– Ему как мне! – Мой сосед подпер большую лобастую голову маленькой сухой ладошкой.
– Сто коньяка и сок, – сказал я барменше.
– Это правильный выбор, дружище, – одобрительно кивнул мой сосед. – Ты будешь доволен!
Барменша поставила передо мной большую рюмку, налила коньяк, рядом с рюмкой поставила стакан мутного сока. Я расплатился, взял рюмку и повернулся к танцующим. Татьяна отплясывала буги-вуги с высоким обладателем стриженого затылка.
– Такую женщину нельзя оставлять одну, – сказал мой сосед, взял стаканчик, в котором на донышке что-то плескалось, запрокинул голову, выпил. – Если лизнуть соли и пепла от сигареты, а потом быстро выпить, изжога не такая злая. – Он слез со стула, покачнулся, задел меня плечом. – А раньше здесь был только армянский коньяк.
– Раньше – это когда? – спросил я.
– Когда сюда не заезжали такие женщины. Знать бы, откуда они появляются и куда исчезают!
Я глотнул коньяку, потом залпом допил оставшееся, искоса посмотрел на соседа. Тот сквозь полуприкрытые веки мутно осматривал танцплощадку.
– Выпей еще! – предложил он. – В твоем состоянии обязательно надо выпить!
Я взял его за локоть.
– Что тебе надо? – почти касаясь губами его уха, спросил я.
– Расслабься! Расслабься! – Сосед криво улыбнулся и сбросил мою руку. – Тебя угостить? Я сегодня добрый. – Он повернулся к стойке, постучал по ней ладонью. – Лапочка! Повторить! Дважды!

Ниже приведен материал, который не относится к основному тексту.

-- ==== Sys2Proof/Machine/Registers.lean ====
section
/-!
DEFINITION. The registers of BAR0 (R853, and the register tables of every chapter): one constant per field, with its
address, bit position, width, access code, reset value and instances; then one row per register, for accesses by address.
A reset value that the spec gives as a source (fused, strap, image, keel store) is 0 here until that source is loaded (R857).
-/
namespace Sys2Proof.Machine.R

Барменша налила две рюмки коньку.
– Твоего отца звали Генрих Рудольфович Миллер? Точно? – Он взял свою рюмку, его рука сильно дрожала. – Не спрашивай, не спрашивай ничего! Просто узнал. Похожи как две капли воды. Лет пять назад я писал книгу, встречался с твоим отцом.
– Да ну! – Мой сосед ничуть не походил на человека, способного попасть пальцем в клавишу пишущей машинки.
– Да! Писал. Историческую. Об органах. Никто не захотел издавать. Сказали – уже не надо! Мода, видишь ли, прошла. – Он выпил, похлопал себя по карманам, достал сигареты, прикурил. – Все коту под хвост! Но твой отец был гений! Таких больше нет. Ты не знал?
– Знал, – сказал я и спросил: – А откуда ты знаешь, что «был»?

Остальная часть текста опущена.